Clamps - the larger clamp is for the suction/intake hose and it is to secure the green hose onto the intake J-tube, the smaller clamp is for the output/pressure hose and secures the green hose to the output small elbow.

The plastic elbow needs to have a short piece of the smaller diameter hose to connect the elbow to the spray bar. Just cut off a small piece of the small diameter hose, it only needs to be long enough to join the elbow to the spraybar.

You may also have an elbow that has a slot cut along its length. This slotted elbow is placed over the small diameter hose (output) that rests on the rim of the aquarium. It prevents the hose from becoming kinked and can be a bit difficult to slip over the hose but it does work.
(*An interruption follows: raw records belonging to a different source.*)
-- ==== Sys2Proof/Machine/Ports.lean ====
section
/-! DEFINITION. What can be seen from outside: the output ports (10_state.md R42), the holds (60_exceptions.md R221) and the values the display adapter reads (45_handoff_and_host.md R201). -/

namespace Sys2Proof.Machine

/-- The two holds (60_exceptions.md R221, O1 and O2). A hold is no stop: SEQ waits, and every other turn is still taken. -/
inductive Hold where
  /-- STUCK_ADC: a SAMPLE phase without a delivery. -/
  | stuckAdc
  /-- STUCK_DISPLAY: HANDOFF without `disp_ack`. -/
  | stuckDisplay
deriving DecidableEq, Repr

/-- `adc_req`: a conversion is requested (10_state.md R42); while `rst` is asserted the request is dropped (70_reset_and_hazards.md R250; log 19). -/
def State.adcReq (s : State) : Bool := !s.rst && decide (s.phase.toNat ≤ 2)

/-- `adc_ch`, PHASE[1:0], meaningful while `adc_req` (10_state.md R42). -/
def State.adcCh (s : State) : BitVec 2 := s.phase.extractLsb' 0 2

/-- `frame_valid`: the hand-off is offered (10_state.md R42; log 19). -/
def State.frameValid (s : State) : Bool := !s.rst && decide (s.phase = 7#3)

/-- `duty_out`, the PWM compare value, whole (42_regulator.md R142, R143). -/
def State.dutyOut (s : State) : DutyWord := s.duty

/-- `fan_en` (10_state.md R42). -/
def State.fanEn (s : State) : Bool := s.fan

/-- `led` (10_state.md R42; during reset log 20). -/
def State.ledOut (s : State) : Bool := s.led

/-- The hold SEQ is in when this turn is taken: its handshake is not answered (60_exceptions.md R221). -/
def State.hold (s : State) : Option Hold :=
  if s.adcReq && s.adcPort.isNone then some .stuckAdc
  else if s.frameValid && !s.dispAck then some .stuckDisplay
  else none

/-- The values the adapter reads while `frame_valid` (45_handoff_and_host.md R201): the telemetry fields in the source's order, then what the display also uses. -/
structure Frame where
  /-- `mode`. -/
  mode : Mode
  /-- `volts`. -/
  volts : Int
  /-- `amps`. -/
  amps : Int
  /-- `watts`. -/
  watts : Int
  /-- `targetCurrent`. -/
  targetCurrent : Int
  /-- `lowVoltageCutoff`. -/
  lowVoltageCutoff : Int
  /-- `dutyCycle`. -/
  dutyCycle : Nat
  /-- DISP_MODE. -/
  dispMode : DispMode
  /-- HG. -/
  highGain : Bool
deriving DecidableEq, Repr

/-- The frame of a completed cycle (45_handoff_and_host.md R201). -/
def State.frame (s : State) : Option Frame :=
  if s.frameValid then
    some { mode := s.mode, volts := s.voltage.toInt, amps := s.current.toInt, watts := s.power.toInt,
           targetCurrent := s.target.toInt, lowVoltageCutoff := s.lvcut.toInt, dutyCycle := s.duty.toNat,
           dispMode := s.dispMode, highGain := s.highGain }
  else none

end Sys2Proof.Machine
end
I prefer to have the filters located at each end of the tank, intake on the left with the output spraybar mounted to the short end of the tank. Do the same with the second filter but place it on the right side. You can then adjust the spraybars to whichever flow pattern works best for you. One can be pointed upward to ripple the water surface and the other can be pointed downward or 45 degrees to circulate the flow through the tank. There really is no wrong way, except straight up, to install the spray bar.
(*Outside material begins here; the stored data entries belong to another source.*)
-- ==== Sys2Proof/Certificates/Slice0/Obligations.lean ====
section
/-! DEFINITION. The statements for the provers, each from the spec's numbered rules. -/

open Sys2Proof Sys2Proof.Machine Sys2Proof.Safety

/-! Encoding. -/

/-- The words of 95_test_vectors.md 2.7 and H10, and every phase code, decode to what the spec writes beside them. -/
def Obligations.WordsWrittenFromTheSpecDecode : Prop :=
  decodeWord (.p 0b000#3) = .sampleSh ∧ decodeWord (.p 0b001#3) = .sampleLg ∧
  decodeWord (.p 0b010#3) = .sampleHg ∧ decodeWord (.p 0b011#3) = .derive ∧
  decodeWord (.p 0b100#3) = .protect ∧ decodeWord (.p 0b101#3) = .mode ∧
  decodeWord (.p 0b110#3) = .regulate ∧ decodeWord (.p 0b111#3) = .handoff ∧
  decodeWord (.h 0x0000000000#37) = .rd 0x0#4 ∧
  decodeWord (.h 0x11000005DC#37) = .wr 0x1#4 1500#32 ∧
  decodeWord (.h 0x12000007D0#37) = .wr 0x2#4 2000#32 ∧
  decodeWord (.h 0x0300000000#37) = .rd 0x3#4 ∧
  decodeWord (.h 0x1FFFFFFFFF#37) = .wr 0xF#4 0xFFFFFFFF#32

/-- 30_encoding.md R87: every 3-bit value is its phase of R84; every 37-bit value is `rd ADDR` or `wr ADDR, DATA` by bit 36. -/
def Obligations.EveryWordOfBothFormatsDecodes : Prop :=
  (∀ ppp : PhaseWord,
    [Instr.sampleSh, .sampleLg, .sampleHg, .derive, .protect, .mode, .regulate, .handoff][ppp.toNat]?
      = some (decodeWord (.p ppp))) ∧
  (∀ w : HostWord, w.getLsbD 36 = false → decodeWord (.h w) = .rd (w.extractLsb' 32 4)) ∧
  (∀ w : HostWord, w.getLsbD 36 = true → decodeWord (.h w) = .wr (w.extractLsb' 32 4) (w.extractLsb' 0 32))

/-- Decoding an encoded well-formed instruction gives it back, as a word and as bytes (the byte layout is the model's choice, log 12). -/
def Obligations.DecodeUndoesEncode : Prop :=
  ∀ i : Instr, i.wellFormed = true → decodeWord (encode i) = i ∧ decodeBytes (encodeBytes i) = .ok i

/-- Encoding a decoded word gives it back, but for the DATA bits of a READ, which are ignored and encoded as 0 (30_encoding.md R82, R86, R89). -/
def Obligations.EncodeUndoesDecode : Prop :=
  (∀ ppp : PhaseWord, encode (decodeWord (.p ppp)) = .p ppp) ∧
  (∀ w : HostWord, w.getLsbD 36 = true → encode (decodeWord (.h w)) = .h w) ∧
  (∀ w : HostWord, w.getLsbD 36 = false → encode (decodeWord (.h w)) = .h ((w >>> 32) <<< 32))

/-- A byte list decodes exactly when it is one byte below 8 or five bytes with the last below 32. The model's choice of byte layout, log 12; the widths are 30_encoding.md R80's. -/
def Obligations.BytesDecodeExactlyWhenWellFormed : Prop :=
  ∀ bs : List Byte,
    (∃ i, decodeBytes bs = .ok i) ↔
      (∃ b, bs = [b] ∧ b.toNat < 8) ∨ (∃ b0 b1 b2 b3 b4, bs = [b0, b1, b2, b3, b4] ∧ b4.toNat < 32)

/-! The step. -/

/-- Out of reset, SEQ's turn runs the instruction PHASE decodes to, and the host's turn runs the instruction its word decodes to; then the turn is taken and nothing else (20_memory.md R65; the turn list is the model's, log 3). -/
def Obligations.StepRunsTheDecodedWord : Prop :=
  ∀ s : State, admitted s.cfg = true → s.rst = false →
    (∀ adc ack, s.turn = .seq adc ack →
      step s = thenNext (fun u => { u with env := u.env.tail }) (exec (decodeWord (.p s.phase)) s)) ∧
    (∀ w, s.turn = .host w →
      step s = thenNext (fun u => { u with env := u.env.tail }) (exec (decodeWord (.h w)) s))

/-- 44_mode.md R173: a press sets its latch and nothing else, in any phase and hold, and a second press before the MODE phase changes nothing more. The turn list is the model's, log 3. -/
def Obligations.APressSetsItsLatch : Prop :=
  ∀ s : State, admitted s.cfg = true → s.rst = false →
    (s.turn = .pressA → step s = .next { s with pendA := true, env := s.env.tail }) ∧
    (s.turn = .pressB → step s = .next { s with pendB := true, env := s.env.tail }) ∧
    (∀ rest, s.env = .pressA :: .pressA :: rest → runSteps 2 s = .next { s with pendA := true, env := rest }) ∧
    (∀ rest, s.env = .pressB :: .pressB :: rest → runSteps 2 s = .next { s with pendB := true, env := rest })

/-- 00_scope.md R6: the machine refuses with REFUSE_CFG exactly the configurations that fail CFG_WF, and the closed-form check is sufficient for CFG_WF. -/
def Obligations.RefusedExactlyWhenCfgWfFails : Prop :=
  (∀ s : State, step s = .refused .refuseCfg ↔ ¬ CfgWf s.cfg) ∧ (∀ c : Config, closedFormCheck c → CfgWf c)

/-- The check the step evaluates, at the end points of the means, is CFG_WF over all means and pairs of means (log 14). -/
def Obligations.EndPointCheckIsCfgWf : Prop :=
  ∀ c : Config, admitted c = true ↔ CfgWf c

/-- A phase's instruction executed where PHASE does not select it, or while reset is asserted, leaves the state as it is. The model's choice, log 10, from "enabled only when PHASE == k" of each phase rule. -/
def Obligations.APhaseOutOfItsTurnChangesNothing : Prop :=
  ∀ (i : Instr) (k : PhaseWord) (s : State), encode i = .p k → s.rst = true ∨ s.phase ≠ k → exec i s = .next s

/-! The SAMPLE phases. -/

/-- 40_sampler.md R102: with a delivery, `sample.sh` replaces the cursor's cell of ring 0 and corrects ACC[0] by exactly the difference, then PHASE is 1 and nothing else changes; without one it holds (R101); with one, a CURSOR of 12 or more faults. That a hold is a next state in which SEQ has not moved is log 11; that a CURSOR of 12 or more faults with a delivery and only then is 10_state.md R24 and 20_memory.md R61, read by log 7. -/
def Obligations.SampleShInsertsTheDeliveredCode : Prop :=
  ∀ s : State, s.rst = false → s.phase = 0#3 →
    (s.adcPort = none → exec .sampleSh s = .next s) ∧
    (∀ c, s.adcPort = some c → 12 ≤ s.cursor.toNat → exec .sampleSh s = .fault .faultState) ∧
    (∀ c, s.adcPort = some c → s.cursor.toNat < 12 → AccIsSum s .shunt →
      ∃ t old, exec .sampleSh s = .next t ∧ s.histRead .shunt s.cursor.toNat = .ok old ∧
        (∀ i, t.histRead .shunt i = if i = s.cursor.toNat then .ok c else s.histRead .shunt i) ∧
        (t.accShunt.toNat : Int) = (s.accShunt.toNat : Int) - (old.toNat : Int) + (c.toNat : Int) ∧
        t.accShunt.toNat ≤ 12276 ∧
        t = { s with histShunt := t.histShunt, accShunt := t.accShunt, phase := 1#3 })

/-- 40_sampler.md R103: the same for `sample.lg`, ring 1, ACC[1] and PHASE 2, with the hold of R101. That a hold is a next state in which SEQ has not moved is log 11; that a CURSOR of 12 or more faults with a delivery and only then is 10_state.md R24 and 20_memory.md R61, read by log 7. -/
def Obligations.SampleLgInsertsTheDeliveredCode : Prop :=
  ∀ s : State, s.rst = false → s.phase = 1#3 →
    (s.adcPort = none → exec .sampleLg s = .next s) ∧
    (∀ c, s.adcPort = some c → 12 ≤ s.cursor.toNat → exec .sampleLg s = .fault .faultState) ∧
    (∀ c, s.adcPort = some c → s.cursor.toNat < 12 → AccIsSum s .lowGain →
      ∃ t old, exec .sampleLg s = .next t ∧ s.histRead .lowGain s.cursor.toNat = .ok old ∧
        (∀ i, t.histRead .lowGain i = if i = s.cursor.toNat then .ok c else s.histRead .lowGain i) ∧
        (t.accLowGain.toNat : Int) = (s.accLowGain.toNat : Int) - (old.toNat : Int) + (c.toNat : Int) ∧
        t.accLowGain.toNat ≤ 12276 ∧
        t = { s with histLowGain := t.histLowGain, accLowGain := t.accLowGain, phase := 2#3 })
Did you get the stock green intakes and output pipes with the filters or did they come with the gray modular pipes?

Also, did you get the Quick Disconnect valves or double taps with the filter?


----------



## Austinite (Jul 27, 2013)

Actually, since my original post, I have been searching the forum and learning alot. I should have done that first, I suppose, but I'm just impatient I guess, what can I say? I was so frustrated after opening up the box & trying to sort thru it all.

Thank you for all the info, great info! Why can't they tell you in the manual to cut the hoses, wth!
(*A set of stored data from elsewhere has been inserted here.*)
/-- SEQ's turn out of reset. -/
theorem move_of_seq {s u : State} {adc : Option RawSample} {ack : Bool} (hr : s.rst = false)
    (ht : s.turn = .seq adc ack) (he : exec (decodeWord (.p s.phase)) s = .next u) : Move s u.dropTurn := by
  have hadc := State.adcPort_seq ht
  have hack := State.dispAck_seq ht
  rcases phase_cases s.phase with hp | hp | hp | hp | hp | hp | hp | hp <;> rw [hp] at he
  · change samplePhase .shunt 0#3 (fun t => t.advance) s = _ at he
    rcases samplePhase_cases .shunt 0#3 (fun t => t.advance) s with
      ⟨h, q⟩ | ⟨_, h, q⟩ | ⟨_, c, _, _, q⟩ | ⟨_, c, hc, hlt, q⟩ <;> rw [q] at he <;> cases he
    · simp [State.enabled, hr, hp] at h
    · exact .hold adc ack ht (.inl ⟨by simp [hp], by rw [← hadc, h]⟩)
    · exact .sampleSh c ack (by rw [ht, ← hadc, hc]) hp hlt
  · change samplePhase .lowGain 1#3 (fun t => t.advance) s = _ at he
    rcases samplePhase_cases .lowGain 1#3 (fun t => t.advance) s with
      ⟨h, q⟩ | ⟨_, h, q⟩ | ⟨_, c, _, _, q⟩ | ⟨_, c, hc, hlt, q⟩ <;> rw [q] at he <;> cases he
    · simp [State.enabled, hr, hp] at h
    · exact .hold adc ack ht (.inl ⟨by simp [hp], by rw [← hadc, h]⟩)
    · exact .sampleLg c ack (by rw [ht, ← hadc, hc]) hp hlt
  · change samplePhase .highGain 2#3 (fun t => t.advanceCursor.advance) s = _ at he
    rcases samplePhase_cases .highGain 2#3 (fun t => t.advanceCursor.advance) s with
      ⟨h, q⟩ | ⟨_, h, q⟩ | ⟨_, c, _, _, q⟩ | ⟨_, c, hc, hlt, q⟩ <;> rw [q] at he <;> cases he
    · simp [State.enabled, hr, hp] at h
    · exact .hold adc ack ht (.inl ⟨by simp [hp], by rw [← hadc, h]⟩)
    · exact .sampleHg c ack (by rw [ht, ← hadc, hc]) hp hlt
  · change exec .derive s = _ at he
    rw [exec_derive_enabled hr hp] at he
    split at he
    · cases he; exact .derive adc ack ht hp
    · cases he
  · change exec .protect s = _ at he
    rw [exec_protect_enabled hr hp] at he
    cases he; exact .protect adc ack ht hp
  · change exec .mode s = _ at he
    rw [exec_mode_enabled hr hp] at he
    cases he; exact .mode adc ack ht hp
  · change exec .regulate s = _ at he
    rw [exec_regulate_enabled hr hp] at he
    cases he; exact .regulate adc ack ht hp
  · change exec .handoff s = _ at he
    rw [exec_handoff_enabled hr hp, hack] at he
    cases ack
    · cases he; exact .hold adc false ht (.inr ⟨hp, rfl⟩)
    · cases he; exact .handoff adc ht hp

/-- Every step out of reset is one of the moves. -/
theorem move_of_step {s t : State} (hr : s.rst = false) (hn : s.turn ≠ .rstAssert) (h : step s = .next t) :
    Move s t := by
  obtain ⟨_, ⟨w, u, hf, he, rfl⟩ | ⟨hf, rfl⟩⟩ := step_next_cases h
  · rw [State.settle_out s hr] at hf he
    cases ht : s.turn with
    | seq adc ack =>
      simp only [State.fetch, ht, hr, Bool.false_eq_true, if_false, Option.some.injEq] at hf
      subst hf
      exact move_of_seq hr ht he
    | host w' =>
      simp only [State.fetch, ht, Option.some.injEq] at hf
      subst hf
      obtain ⟨a, ha⟩ | ⟨a, d, ha⟩ := decodeHost_cases w'
      · rw [ha] at he
        simp only [exec, execRd, hr, Bool.false_eq_true, if_false, Host.Outcome.next.injEq] at he
        subst he
        exact .rd w' a ht ha
      · rw [ha] at he
        simp only [exec, execWr, hr, Bool.false_eq_true, if_false, Host.Outcome.next.injEq] at he
        subst he
        exact .wr w' a d ht ha
    | pressA => simp [State.fetch, ht] at hf
    | pressB => simp [State.fetch, ht] at hf
    | rstAssert => exact absurd ht hn
    | rstRelease => simp [State.fetch, ht] at hf
  · rw [State.settle_out s hr] at hf ⊢
    cases ht : s.turn with
    | seq adc ack => simp [State.fetch, ht, hr] at hf
    | host w' => simp [State.fetch, ht] at hf
    | pressA => simpa [State.bareTurn, State.pressA, ht, hr] using Move.pressA ht
    | pressB => simpa [State.bareTurn, State.pressB, ht, hr] using Move.pressB ht
    | rstAssert => exact absurd ht hn
    | rstRelease =>
      have e : s.releaseReset = s := by cases s; simp_all [State.releaseReset]
      simpa [State.bareTurn, ht, e] using Move.release ht

/-- A step in which the reset pin is asserted, or stays asserted: the reset values (70_reset_and_hazards.md R250). -/
theorem step_next_in_reset {s t : State} (hr : s.rst = true ∨ s.turn = .rstAssert) (h : step s = .next t) :
    t = s.assertReset.dropTurn ∨ t = s.assertReset.releaseReset.dropTurn := by
  obtain ⟨_, ⟨w, u, hf, he, rfl⟩ | ⟨hf, rfl⟩⟩ := step_next_cases h
  · by_cases hrst : s.rst = true
    · rw [State.settle_in s hrst] at hf he
      have ht : s.assertReset.turn = s.turn := rfl
      cases hs : s.turn with
      | host w' =>
        simp only [State.fetch, ht, hs, Option.some.injEq] at hf
        subst hf
        obtain ⟨a, ha⟩ | ⟨a, d, ha⟩ := decodeHost_cases w' <;> rw [ha] at he
        · simp only [exec, execRd, State.assertReset_rst, if_true, Host.Outcome.next.injEq] at he
          subst he; exact .inl rfl
        · simp only [exec, execWr, State.assertReset_rst, if_true, Host.Outcome.next.injEq] at he
          subst he; exact .inl rfl
      | seq adc ack => simp [State.fetch, ht, hs] at hf
      | pressA => simp [State.fetch, ht, hs] at hf
      | pressB => simp [State.fetch, ht, hs] at hf
      | rstAssert => simp [State.fetch, ht, hs] at hf
      | rstRelease => simp [State.fetch, ht, hs] at hf
    · have hrst' : s.rst = false := by simpa using hrst
      have hs := hr.resolve_left hrst
      rw [State.settle_out s hrst'] at hf
      simp [State.fetch, hs] at hf
  · by_cases hrst : s.rst = true
    · rw [State.settle_in s hrst] at hf ⊢
      have ht : s.assertReset.turn = s.turn := rfl
      cases hs : s.turn with
      | host w' => simp [State.fetch, ht, hs] at hf
      | seq adc ack => simp [State.bareTurn, ht, hs]
      | pressA => simp [State.bareTurn, ht, hs, State.pressA]
      | pressB => simp [State.bareTurn, ht, hs, State.pressB]
      | rstAssert => left; simp only [State.bareTurn, ht, hs]; rfl
      | rstRelease => simp [State.bareTurn, ht, hs]
    · have hrst' : s.rst = false := by simpa using hrst
      have hs := hr.resolve_left hrst
      rw [State.settle_out s hrst']
      simp [State.bareTurn, hs]

end Sys2Proof.Machine
end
I did not see a slotted elbow as you mention. And it was not on the handy picture of all the parts in the manual either. I know what you are talking about, as I've now seen them when I googled Eheim 2217 images. Mine didn't come with that. I bought the filter brand new.

I will place all the items in the tank just like you said (spray bars, intakes), great idea, so glad I asked.

All of the items are that green Eheim color, not gray. I don't really like the green. I read many posts about painting the spray bar and the other intake things with black Krylon Fusion, so I plan to do that too. I'm also going to paint the back of my tank with the same paint (the outside of the tank, not the inside).

What is a quick disconnect valve or double tap? Whatever it is, I want it, must have it, sounds important!


----------



## Deeda (Oct 12, 2012)

I guess they assume people will figure out the hose cutting part.

The slotted elbow, Eheim calls it a hose sleeve, is sometimes not included in the packaging recently and I've never seen it listed in the manual. I have found it on Eheim's' website and downloaded a PDF file for my own reference.

I do recommend using the Krylon Fusion spray paint for painting plumbing 'stuff' you want to put in your tank. I've had great success with it. You will need to use some fine sandpaper to rough up the surface of the Eheim parts so the paint will adhere well. I also suggest letting the paint cure for a least 48 hours to make sure it is cured properly though the time factor will vary depending on the humidity. A quick rinse in tap water and you are good to go. Don't paint the green pipes at the ends where the hose or other connections will be made as that little bit of paint can make it difficult to assemble the parts.

Some Eheim filter packages come pre-filled with media and also include the Q.D. valves. They are gray in color and are very similar to a ball valve used in normal plumbing but are sized to accept the hoses. They allow you to easily disconnect the filter from the hoses when you need to perform maintenance on the filter. If you don't have them, I do recommend that you purchase them separately.

You will need two different products because you have two different hose sizes. The Eheim part #4004412 is for the output/pressure hose(the 12/16mm), part #4005410 (the 16/22mm) is for the intake/suction hose. Each part number includes two halves of the Q.D. valve but it is sold as one unit. I recommend searching online for the cheapest price with the cheapest shipping option.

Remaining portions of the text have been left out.